Von Thomas Steinfeld

Es ist Frühling auf den Hügeln oberhalb von Rimini, die Felder sind gepflügt, die Olivenbäume werden gerade geschnitten. In den Hainen habe er damals angefangen, mit der Gartenschere zu arbeiten, erzählt Christopher, der vor vier Jahren nach San Patrignano kam. Christopher, Ende dreißig, stammt aus Atlanta im amerikanischen Bundesstaat Georgia und hatte über italienische Verwandte in die Marken gefunden. Nach zwei Jahrzehnten, in denen er jede ihm erreichbare Droge genommen hatte: Heroin und Metamphetamin, Kokain und Alkohol. Dann besaß er nichts mehr, keinen Beruf, kein Geld, nicht einmal mehr Eltern. "Sie nehmen dich, wenn du ihnen zeigst, dass du hierhin willst und an keinen anderen Ort", sagt er. "Du musst hartnäckig sein und immer wieder anrufen oder skypen oder was auch immer."

Eine Bäckerei, eine Käserei, eine Schreinerwerkstatt: Das Gut ist weitgehend autark

Warum Menschen wie er unbedingt nach San Patrignano wollen? Weil dieses Zentrum eine Rehabilitationsquote von mehr als siebzig Prozent erreiche, wie unabhängige Experten bestätigen. Eine solche Quote sei äußerst selten, meist seien die Verhältnisse umgekehrt.

Nur eine Kirche in einem kleinen Dorf auf den Hügeln war San Patrignano vor vierzig Jahren, nicht alt, nicht bemerkenswert, unbekannt schon unter Menschen, die nur ein paar Kilometer entfernt wohnten. Eine wenig befahrene Straße führte hinauf, oben lag ein kleiner Hof. Mitte der Siebzigerjahre fiel dieses halb marode Anwesen mit seinen zwölf Hektar Grund einem Geschäftsmann aus der Stadt zu. Vincenzo Muccioli betrieb ein Hotel in Rimini und begann in den Hügeln mit einer Hundezucht. Einem durch die Mailänder Tageszeitung Corriere della Sera kolportierten Gerücht zufolge soll er in diesem Haus auch okkulte Treffen veranstaltet haben, in denen er selbst als Medium auftrat. Dann änderte sich der Charakter des Hofes: Vincenzo Muccioli nahm die ersten Drogensüchtigen auf, junge Leute, die im größten Badeort an der Adria auf der Straße gelandet waren.

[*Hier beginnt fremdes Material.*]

@[simp] theorem Pkg.settle_phase (p : Pkg) : p.settle.phase = p.phase := by
  simp only [Pkg.settle]
@[simp] theorem Pkg.freshWords_phase (p : Pkg) : p.freshWords.phase = p.phase := by
  simp only [Pkg.freshWords]
@[simp] theorem Pkg.settle_sled (p : Pkg) : p.settle.sled = p.sled := by
  simp only [Pkg.settle]
@[simp] theorem Pkg.freshWords_sled (p : Pkg) : p.freshWords.sled = p.sled := by
  simp only [Pkg.freshWords]
@[simp] theorem Pkg.settle_slot (p : Pkg) : p.settle.slot = p.slot := by
  simp only [Pkg.settle]
@[simp] theorem Pkg.freshWords_slot (p : Pkg) : p.freshWords.slot = p.slot := by
  simp only [Pkg.freshWords]
@[simp] theorem Pkg.settle_supply (p : Pkg) : p.settle.supply = p.supply := by
  simp only [Pkg.settle]
@[simp] theorem Pkg.freshWords_supply (p : Pkg) : p.freshWords.supply = p.supply := by
  simp only [Pkg.freshWords]
@[simp] theorem Pkg.settle_fuses (p : Pkg) : p.settle.fuses = p.fuses := by
  simp only [Pkg.settle]
@[simp] theorem Pkg.freshWords_fuses (p : Pkg) : p.freshWords.fuses = p.fuses := by
  simp only [Pkg.freshWords]
@[simp] theorem Pkg.settle_life (p : Pkg) : p.settle.life = p.life := by
  simp only [Pkg.settle]
@[simp] theorem Pkg.freshWords_life (p : Pkg) : p.freshWords.life = p.life := by
  simp only [Pkg.freshWords]
@[simp] theorem Pkg.settle_wheel (p : Pkg) : p.settle.wheel = p.wheel := by
  simp only [Pkg.settle]
@[simp] theorem Pkg.freshWords_wheel (p : Pkg) : p.freshWords.wheel = p.wheel := by
  simp only [Pkg.freshWords]
@[simp] theorem Pkg.settle_cadence (p : Pkg) : p.settle.cadence = p.cadence := by
  simp only [Pkg.settle]
@[simp] theorem Pkg.freshWords_cadence (p : Pkg) : p.freshWords.cadence = p.cadence := by
  simp only [Pkg.freshWords]
@[simp] theorem Pkg.settle_wedge (p : Pkg) : p.settle.wedge = p.wedge := by
  simp only [Pkg.settle]
@[simp] theorem Pkg.freshWords_wedge (p : Pkg) : p.freshWords.wedge = p.wedge := by
  simp only [Pkg.freshWords]
@[simp] theorem Pkg.settle_domains (p : Pkg) : p.settle.domains = p.domains := by
  simp only [Pkg.settle]
@[simp] theorem Pkg.freshWords_domains (p : Pkg) : p.freshWords.domains = p.domains := by
  simp only [Pkg.freshWords]
@[simp] theorem Pkg.settle_requests (p : Pkg) : p.settle.requests = p.requests := by
  simp only [Pkg.settle]
@[simp] theorem Pkg.freshWords_requests (p : Pkg) : p.freshWords.requests = p.requests := by
  simp only [Pkg.freshWords]
@[simp] theorem Pkg.settle_engines (p : Pkg) : p.settle.engines = p.engines := by
  simp only [Pkg.settle]
@[simp] theorem Pkg.freshWords_engines (p : Pkg) : p.freshWords.engines = p.engines := by
  simp only [Pkg.freshWords]
@[simp] theorem Pkg.settle_coneInject (p : Pkg) : p.settle.coneInject = p.coneInject := by
  simp only [Pkg.settle]
@[simp] theorem Pkg.freshWords_coneInject (p : Pkg) : p.freshWords.coneInject = p.coneInject := by
  simp only [Pkg.freshWords]
@[simp] theorem Pkg.settle_dampers (p : Pkg) : p.settle.dampers = p.dampers := by
  simp only [Pkg.settle]
@[simp] theorem Pkg.freshWords_dampers (p : Pkg) : p.freshWords.dampers = p.dampers := by
  simp only [Pkg.freshWords]
@[simp] theorem Pkg.settle_damperRes (p : Pkg) : p.settle.damperRes = p.damperRes := by
  simp only [Pkg.settle]
@[simp] theorem Pkg.freshWords_damperRes (p : Pkg) : p.freshWords.damperRes = p.damperRes := by
  simp only [Pkg.freshWords]
@[simp] theorem Pkg.settle_links (p : Pkg) : p.settle.links = p.links := by
  simp only [Pkg.settle]
@[simp] theorem Pkg.freshWords_links (p : Pkg) : p.freshWords.links = p.links := by
  simp only [Pkg.freshWords]
@[simp] theorem Pkg.settle_outstanding (p : Pkg) : p.settle.outstanding = p.outstanding := by
  simp only [Pkg.settle]
@[simp] theorem Pkg.freshWords_outstanding (p : Pkg) : p.freshWords.outstanding = p.outstanding := by
  simp only [Pkg.freshWords]
@[simp] theorem Pkg.settle_nextMsgId (p : Pkg) : p.settle.nextMsgId = p.nextMsgId := by
  simp only [Pkg.settle]
@[simp] theorem Pkg.freshWords_nextMsgId (p : Pkg) : p.freshWords.nextMsgId = p.nextMsgId := by
  simp only [Pkg.freshWords]
@[simp] theorem Pkg.settle_intents (p : Pkg) : p.settle.intents = p.intents := by
  simp only [Pkg.settle]
@[simp] theorem Pkg.freshWords_intents (p : Pkg) : p.freshWords.intents = p.intents := by
  simp only [Pkg.freshWords]
@[simp] theorem Pkg.settle_stores (p : Pkg) : p.settle.stores = p.stores := by
  simp only [Pkg.settle]
@[simp] theorem Pkg.freshWords_stores (p : Pkg) : p.freshWords.stores = p.stores := by
  simp only [Pkg.freshWords]
@[simp] theorem Pkg.settle_tokens (p : Pkg) : p.settle.tokens = p.tokens := by
  simp only [Pkg.settle]
@[simp] theorem Pkg.freshWords_tokens (p : Pkg) : p.freshWords.tokens = p.tokens := by
  simp only [Pkg.freshWords]
@[simp] theorem Pkg.settle_issued (p : Pkg) : p.settle.issued = p.issued := by
  simp only [Pkg.settle]
@[simp] theorem Pkg.settle_heldReads (p : Pkg) : p.settle.heldReads = p.heldReads := by
  simp only [Pkg.settle]
@[simp] theorem Pkg.freshWords_issued (p : Pkg) : p.freshWords.issued = p.issued := by
  simp only [Pkg.freshWords]
@[simp] theorem Pkg.freshWords_heldReads (p : Pkg) : p.freshWords.heldReads = p.heldReads := by
  simp only [Pkg.freshWords]
@[simp] theorem Pkg.settle_streams (p : Pkg) : p.settle.streams = p.streams := by
  simp only [Pkg.settle]
@[simp] theorem Pkg.freshWords_streams (p : Pkg) : p.freshWords.streams = p.streams := by
  simp only [Pkg.freshWords]
@[simp] theorem Pkg.settle_shadows (p : Pkg) : p.settle.shadows = p.shadows := by
  simp only [Pkg.settle]
@[simp] theorem Pkg.freshWords_shadows (p : Pkg) : p.freshWords.shadows = p.shadows := by
  simp only [Pkg.freshWords]
@[simp] theorem Pkg.settle_pug (p : Pkg) : p.settle.pug = p.pug := by
  simp only [Pkg.settle]
@[simp] theorem Pkg.freshWords_pug (p : Pkg) : p.freshWords.pug = p.pug := by
  simp only [Pkg.freshWords]
@[simp] theorem Pkg.settle_ports (p : Pkg) : p.settle.ports = p.ports := by
  simp only [Pkg.settle]
@[simp] theorem Pkg.freshWords_ports (p : Pkg) : p.freshWords.ports = p.ports := by
  simp only [Pkg.freshWords]
@[simp] theorem Pkg.freshWords_spy (p : Pkg) : p.freshWords.spy = p.spy := by
  simp only [Pkg.freshWords]
@[simp] theorem Pkg.settle_faults (p : Pkg) : p.settle.faults = p.faults := by
  simp only [Pkg.settle]
@[simp] theorem Pkg.freshWords_faults (p : Pkg) : p.freshWords.faults = p.faults := by
  simp only [Pkg.freshWords]
@[simp] theorem Pkg.settle_restr (p : Pkg) : p.settle.restr = p.restr := by
  simp only [Pkg.settle]
@[simp] theorem Pkg.freshWords_restr (p : Pkg) : p.freshWords.restr = p.restr := by
  simp only [Pkg.freshWords]
@[simp] theorem Pkg.settle_wordsAtZero (p : Pkg) : p.settle.wordsAtZero = p.wordsAtZero := by
  simp only [Pkg.settle]
@[simp] theorem Pkg.freshWords_wordsAtZero (p : Pkg) : p.freshWords.wordsAtZero = p.wordsAtZero := by
  simp only [Pkg.freshWords]
@[simp] theorem Pkg.settle_published (p : Pkg) : p.settle.published = p.published := by
  simp only [Pkg.settle]
@[simp] theorem Pkg.freshWords_published (p : Pkg) : p.freshWords.published = p.published := by
  simp only [Pkg.freshWords]
@[simp] theorem Pkg.settle_publishedPos (p : Pkg) : p.settle.publishedPos = p.publishedPos := by
  simp only [Pkg.settle]
@[simp] theorem Pkg.freshWords_publishedPos (p : Pkg) : p.freshWords.publishedPos = p.publishedPos := by
  simp only [Pkg.freshWords]
@[simp] theorem Pkg.settle_ctr (p : Pkg) : p.settle.ctr = p.ctr := by
  simp only [Pkg.settle]
@[simp] theorem Pkg.freshWords_ctr (p : Pkg) : p.freshWords.ctr = p.ctr := by
  simp only [Pkg.freshWords]
@[simp] theorem Pkg.settle_running (p : Pkg) : p.settle.running = p.running := by
  simp only [Pkg.settle]
@[simp] theorem Pkg.freshWords_running (p : Pkg) : p.freshWords.running = p.running := by
  simp only [Pkg.freshWords]
@[simp] theorem Pkg.settle_reports (p : Pkg) : p.settle.reports = p.reports := by
  simp only [Pkg.settle]
@[simp] theorem Pkg.freshWords_reports (p : Pkg) : p.freshWords.reports = p.reports := by
  simp only [Pkg.freshWords]
@[simp] theorem Pkg.settle_count (p : Pkg) (x : Nat) : p.settle.count x = p.count x := by
  simp only [Pkg.count, Pkg.settle_ctr]
/-! ### A processor -/
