-- ==== Sys2Proof/Tests/Slice0.lean ====
section
/-! SUPPORT. A small rack, for every statement states and operands that meet the hypotheses of each of
its clauses, an ill-formed command for each check of WellFormed, and single steps whose results the
manual states. -/

namespace Sys2Proof.Tests

set_option Elab.async false

open Sys2Proof.Machine

/-! ### A small rack: packages 0 and 1 of sled 0 in service, kiln 0 homed on package 0 -/

/-- Slot word of kind `k` (Table 5.3) and payload `n`. -/
def sl (k n : Nat) : BitVec 64 := BitVec.ofNat 64 (k * 2 ^ 61 + n)

/-- A descriptor of `n` elements of format `fmt` at `base`, row layout (Table 5.6). -/
def row (base fmt n : Nat) : BitVec 256 := BitVec.ofNat 256 (base + fmt * 2 ^ 57 + (n - 1) * 2 ^ 64)

/-- WHEEL words: 64 x 4,096 ticks a turn, guard 64, master 0, standbys 4 and 8, `mode` CAD_MODE. -/
def w0 (mode : Nat) : BitVec 64 :=
  BitVec.ofNat 64 (64 + 64 * 2 ^ 16 + 4 * 2 ^ 38 + 8 * 2 ^ 44 + mode * 2 ^ 50)

def share0 : Share :=
  { isDefined := true, nearStore := 16, stateBank := 4, hbmMask := 1, pairMask := 1, hbmPerStack := 64,
    dramPerPair := 64, flash := 64, semCount := 1024, execSlots := 64, creditsReq := 8, creditsRsp := 8,
    creditsTok := 8 }

/-- Kiln 0 on package 0 only; POLICY allows every format, T3 and pins (Table 5.10). -/
def dir0 : DirKiln := { kiln := 0, name := 7, policy := 0x3FC, saggars := [{ groupMask := 1 }] }

def wedge0 : Wedge :=
  { imageId := 0xABC, wedgingSlot := 1, maxSaggars := 8, kilnCount := 1, sections := List.range 23,
    units := (List.range 23).map fun e => (e, { inPlace := true }), wheel0 := w0 1, wheel1 := 0x10000,
    ports := [(0, { enable := true, vfCount := 16, kilns := 0xFFFF })],
    -- NEXT_LINK: 14 towards itself, link 0 towards package 1
    route := [(0, 0x0E)], shares := [(0, share0)], bands := (List.range 64).map fun b => (b, 0),
    power := { capMin := 600, capMax := 1650, capDefault := 1000, spyClasses := 15, plan := [(⟨9, 0⟩, 1)] },
    directory := [dir0] }

def port0 : Port := { up := true, perst := false, rate := 6, width := 2, hostRid := some 0x100 }

def pk0 : Pkg :=
  { phase := .running, wheel := { turnValid := true, pos := ⟨5, 100⟩, nextBand := 1, role := 2, source := 1 }, wedge := wedge0
    spy := { powered := true }, ports := [(0, port0)], running := [0]
    links := [(0, { state := 7, width := 3, laneMask := 0xFFFFFFFF, everUp := true })] }

def pk1 : Pkg :=
  { phase := .running, slot := 1, wheel := { turnValid := true, pos := ⟨5, 100⟩, nextBand := 1 }
    wedge := { wedge0 with directory := [] }
    spy := { powered := true } }

/-- Ware space of kiln 0: page 0, and page 2^40 of the branch region, of T1 on package 0. -/
def kl0 : Kiln :=
  { running := true, vmap := [(0, 1)], phys := [(1, {})], nextPhys := 2, stripes := [(0, 0)]
    cpu := { s := [(1, 5), (2, 64), (3, 7)]
             t := [(1, row 0 0 4), (2, row 64 0 4), (3, row 128 0 4), (4, row 192 0 4)]
             spread := 1 } }

def rack : State :=
  { sleds := [(0, { mainValid := true, bkupValid := true, bankJ := 82 })]
    pkgs := [(0, pk0), (1, pk1)], kilns := [(0, kl0)] }
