theorem own_privateCopy {kl : Kiln} (h : kl.ViewsWf) (br : Nat) {a : Nat} (ha : a < 2 ^ 57) :
    PrivateCopy kl (kl.own br a) br a := by
  unfold Kiln.own
  dsimp only
  split
  case isTrue hc => exact privateCopy_refl h (owns_of_not_copied h ha hc)
  case isFalse hc =>
    obtain ⟨hhigh, hf, -⟩ : ¬ a < branchBase ∧ kl.physOf br a ≠ 0 ∧ ¬ kl.views (kl.physOf br a) ≤ 1 := by
      simpa only [not_or] using hc
    obtain ⟨hwf, hpos, hlt, hsorted, hshared⟩ := id h
    have hcopied (x : Nat) {o : Nat} (ho : o < pageSize) :=
      memRead_copiedBlock hwf (kl.physOf br a) kl.nextPhys x ho
    generalize memReadBytes kl.mem (kl.physOf br a * pageSize) pageSize = bs at hcopied ⊢
    have hvmap (y : Nat) : tabGet 0 (tabSet kl.vmap (viewKey br a) kl.nextPhys) y =
        if y = viewKey br a then kl.nextPhys else tabGet 0 kl.vmap y := tabGet_tabSet ..
    refine ⟨⟨memory_wf_memWriteBytes hwf _ _, Nat.succ_pos _, ?lt, tabSorted_tabSet hsorted _ _, ?shared⟩, ?byte,
      ?owns, ?mapped⟩
    case lt =>
      intro y
      have := hlt y
      simp only [hvmap]
      split <;> omega
    case shared =>
      intro x y hne hxy h0
      simp only [hvmap] at hxy h0
      have hx := hlt x
      have hy := hlt y
      by_cases hxk : x = viewKey br a
      · rw [if_pos hxk, if_neg (by omega)] at hxy
        omega
      · by_cases hyk : y = viewKey br a
        · rw [if_neg hxk, if_pos hyk] at hxy
          omega
        · rw [if_neg hxk] at h0
          rw [if_neg hxk, if_neg hyk] at hxy
          exact hshared x y hne hxy h0
    case byte =>
      intro br' a'
      have ho : a' % pageSize < pageSize := Nat.mod_lt _ (by decide)
      have hold := hlt (viewKey br' a')
      simp only [byte_eq, hvmap]
      by_cases hk : viewKey br' a' = viewKey br a
      · have hf' : tabGet 0 kl.vmap (viewKey br a) ≠ 0 := hf
        rw [if_pos hk, if_neg (by omega), hk, if_neg hf', hcopied _ ho, if_pos rfl]
        rfl
      · rw [if_neg hk]
        split
        · rfl
        · rw [hcopied _ ho, if_neg (by omega)]
    case owns =>
      intro y _ hy
      have hself : (tabGet 0 (tabSet kl.vmap (viewKey br a) kl.nextPhys) (viewKey br a)) = kl.nextPhys := by simp
      simp only [Kiln.physOf, hself, hvmap] at hy
      by_contra hne
      rw [if_neg hne] at hy
      have := hlt y
      omega
    case mapped =>
      intro br' a'
      simp only [mapped_eq, hvmap]
      by_cases hk : viewKey br' a' = viewKey br a
      · have hf' : tabGet 0 kl.vmap (viewKey br a) ≠ 0 := hf
        rw [if_pos hk, hk, decide_eq_true hf', decide_eq_true (by omega)]
      · rw [if_neg hk]

/-! ### Bytes written -/

/-- The page offsets of two places in one page. -/
theorem offset_inj {f a a' : Nat} : f * pageSize + a' % pageSize = f * pageSize + a % pageSize ↔
    a' % pageSize = a % pageSize := by omega

/-- A byte written into a page that its view has for itself. -/
theorem memWrite_owned_byte {v : Kiln} (h : v.ViewsWf) {br a : Nat} (ho : v.Owns br a) (h0 : v.physOf br a ≠ 0) (b : Byte)
    (br' a' : Nat) :
    ({ v with mem := memWrite v.mem (v.physOf br a * pageSize + a % pageSize) b } : Kiln).byte br' a' =
      if place br' a' = place br a then b else v.byte br' a' := by
  obtain ⟨hwf, -⟩ := id h
  have hmod (n : Nat) : n % pageSize < pageSize := Nat.mod_lt _ (by decide)
  have hnew (m : Mem) : ({ v with mem := m } : Kiln).byte br' a' =
      if v.physOf br' a' = 0 then 0 else memRead m (v.physOf br' a' * pageSize + a' % pageSize) := rfl
  rw [hnew, Kiln.byte]
  split
  case isTrue hp =>
    have hplace : place br' a' ≠ place br a := by
      intro hp'
      have hk : viewKey br' a' = viewKey br a := congrArg Prod.fst hp'
      exact h0 (by rw [Kiln.physOf, ← hk]; exact hp)
    rw [if_neg hplace]
  case isFalse hp =>
    by_cases hplace : place br' a' = place br a
    · have hk : viewKey br' a' = viewKey br a := congrArg Prod.fst hplace
      have ho' : a' % pageSize = a % pageSize := congrArg Prod.snd hplace
      have hphys : v.physOf br' a' = v.physOf br a := by rw [Kiln.physOf, hk]; rfl
      rw [if_pos hplace, hphys, ho', memRead_memWrite_same hwf]
    · rw [if_neg hplace, memRead_memWrite_other]
      intro heq
      have hphys : v.physOf br' a' = v.physOf br a := by
        have h1 := hmod a
        have h2 := hmod a'
        unfold pageSize at heq h1 h2
        omega
      rw [hphys] at heq
      exact hplace (Prod.ext (ho _ h0 hphys) (offset_inj.mp heq))

theorem writeByte_viewsWf {kl : Kiln} (h : kl.ViewsWf) (br : Nat) {a : Nat} (ha : a < 2 ^ 57) (b : Byte) :
    (kl.writeByte br a b).ViewsWf := by
  obtain ⟨⟨hwf, hrest⟩, -⟩ := own_privateCopy h br ha
  unfold Kiln.writeByte
  dsimp only
  split
  · exact ⟨hwf, hrest⟩
  · exact ⟨memory_wf_memWrite hwf _ _, hrest⟩

/-- A byte written changes the bytes at its place, where that is mapped, and no other (R351, R352). -/
theorem writeByte_byte {kl : Kiln} (h : kl.ViewsWf) (br : Nat) {a : Nat} (ha : a < 2 ^ 57) (b : Byte) (br' a' : Nat) :
    (kl.writeByte br a b).byte br' a' =
      if place br' a' = place br a ∧ kl.mapped br a = true then b else kl.byte br' a' := by
  obtain ⟨hviews, hbyte, howns, hmapped⟩ := own_privateCopy h br ha
  have hmap : kl.mapped br a = true ↔ (kl.own br a).physOf br a ≠ 0 := by
    rw [← hmapped, Kiln.mapped, decide_eq_true_iff]
  unfold Kiln.writeByte
  dsimp only
  split
  case isTrue hp =>
    rw [hbyte, if_neg]
    exact fun hc => (hmap.mp hc.2) hp
  case isFalse hp =>
    rw [memWrite_owned_byte hviews howns hp, hbyte]
    simp only [hmap.mpr hp, and_true]

theorem writeByte_mapped {kl : Kiln} (h : kl.ViewsWf) (br : Nat) {a : Nat} (ha : a < 2 ^ 57) (b : Byte) (br' a' : Nat) :
    (kl.writeByte br a b).mapped br' a' = kl.mapped br' a' := by
  obtain ⟨-, -, -, hmapped⟩ := own_privateCopy h br ha
  rw [← hmapped]
  unfold Kiln.writeByte
  dsimp only
  split <;> rfl

/-- Every page of a mapped range is mapped, so is every byte. -/
theorem mapped_of_rangeMapped {kl : Kiln} {br a n : Nat} (h : kl.rangeMapped br a n = true) {i : Nat} (hi : i < n) :
    kl.mapped br (a + i) = true := by
  have hpos : 0 < n := by omega
  have hpage : (a + i) / pageSize * pageSize ∈ pagesOf a n := by
    unfold pagesOf
    rw [if_neg (by omega), List.mem_map]
    refine ⟨(a + i) / pageSize - a / pageSize, ?_, ?_⟩
    · rw [List.mem_range]
      unfold pageSize
      omega
    · unfold pageSize
      omega
  have hmapped := List.all_eq_true.mp h _ hpage
  have hkey : viewKey br ((a + i) / pageSize * pageSize) = viewKey br (a + i) := by
    unfold viewKey branchBase pageSize
    split <;> split <;> omega
  rw [Kiln.mapped, decide_eq_true_iff, Kiln.physOf, hkey] at hmapped
  rwa [Kiln.mapped, decide_eq_true_iff]

theorem writeBytes_viewsWf (br : Nat) (bs : List Byte) {kl : Kiln} (h : kl.ViewsWf) {a : Nat}
    (ha : a + bs.length ≤ 2 ^ 57) : (kl.writeBytes br a bs).ViewsWf := by
  induction bs generalizing kl a with
  | nil => exact h
  | cons b bs ih =>
    rw [List.length_cons] at ha
    exact ih (writeByte_viewsWf h br (by omega) b) (by omega)

theorem writeBytes_mapped (br : Nat) (bs : List Byte) {kl : Kiln} (h : kl.ViewsWf) {a : Nat}
    (ha : a + bs.length ≤ 2 ^ 57) (br' a' : Nat) : (kl.writeBytes br a bs).mapped br' a' = kl.mapped br' a' := by
  induction bs generalizing kl a with
  | nil => rfl
  | cons b bs ih =>
    rw [List.length_cons] at ha
    rw [Kiln.writeBytes, ih (writeByte_viewsWf h br (by omega) b) (by omega), writeByte_mapped h br (by omega)]

/-- Bytes at other places than the written ones read as before. -/
theorem writeBytes_byte_other (br : Nat) (bs : List Byte) {kl : Kiln} (h : kl.ViewsWf) {a : Nat}
    (ha : a + bs.length ≤ 2 ^ 57) {br' a' : Nat} (hp : ∀ i < bs.length, place br' a' ≠ place br (a + i)) :
    (kl.writeBytes br a bs).byte br' a' = kl.byte br' a' := by
  induction bs generalizing kl a with
  | nil => rfl
  | cons b bs ih =>
    rw [List.length_cons] at ha hp
    have hrest : ∀ i < bs.length, place br' a' ≠ place br (a + 1 + i) := by
      intro i hi
      rw [Nat.add_assoc, Nat.add_comm 1 i]
      exact hp (i + 1) (by omega)
    rw [Kiln.writeBytes, ih (writeByte_viewsWf h br (by omega) b) (by omega) hrest, writeByte_byte h br (by omega),
      if_neg]
    exact fun hc => hp 0 (by omega) hc.1

/-- Bytes written to mapped places read back through the same view. -/
theorem writeBytes_readBytes (br : Nat) (bs : List Byte) {kl : Kiln} (h : kl.ViewsWf) {a : Nat}
    (ha : a + bs.length ≤ 2 ^ 57) (hm : ∀ i < bs.length, kl.mapped br (a + i) = true) :
    (kl.writeBytes br a bs).readBytes br a bs.length = bs := by
  induction bs generalizing kl a with
  | nil => rfl
  | cons b bs ih =>
    rw [List.length_cons] at ha hm
    have hwf := writeByte_viewsWf h br (a := a) (by omega) b
    have hhead : (kl.writeBytes br a (b :: bs)).byte br a = b := by
      rw [Kiln.writeBytes, writeBytes_byte_other br bs hwf (by omega), writeByte_byte h br (by omega), if_pos]
      · exact ⟨rfl, hm 0 (by omega)⟩
      · intro i hi hplace
        have := ((place_eq_iff (by omega) (by omega)).mp hplace).1
        omega
    have hm' : ∀ i < bs.length, (kl.writeByte br a b).mapped br (a + 1 + i) = true := by
      intro i hi
      rw [writeByte_mapped h br (by omega), Nat.add_assoc, Nat.add_comm 1 i]
      exact hm (i + 1) (by omega)
    rw [List.length_cons, Kiln.readBytes, hhead, Kiln.writeBytes, ih hwf (by omega) hm']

San Patrignano ist heute eine Kleinstadt, die sich in Gestalt einer ganzen Reihe großer und kleiner Gebäude über zwei oder drei Hügel erstreckt. Die Häuser sind gepflegt, der Rasen ist grün und frisch geschnitten, in den Fugen der Bordsteine wächst kein Gras. Einheitlich beigefarbene, ziemlich neue und offenbar frisch gewaschene Kleinwagen fahren durch das Gelände. Gut 2000 Menschen leben in diesem Gemeinwesen, das durch einen hohen, aber keineswegs unüberwindlichen Zaun vom Rest der Welt abgegrenzt ist. Auf mehr als zweihundert Hektar wird Landwirtschaft betrieben, es gibt eine Viehzucht, sowohl für die Herstellung von Molkereiprodukten als auch für die Fleischproduktion, es wird Wein angebaut und gekeltert. Man verfügt über eine Bäckerei, eine Käserei, eine Schreinerwerkstatt, einen Friseursalon und eine Metzgerei und stellt die Elektrizität selber her, über Sonnenkollektoren und eine Anlage zur Verarbeitung von Methangas. Zum Unternehmen gehört sogar eine Abteilung für grafisches Design und eine Druckerei.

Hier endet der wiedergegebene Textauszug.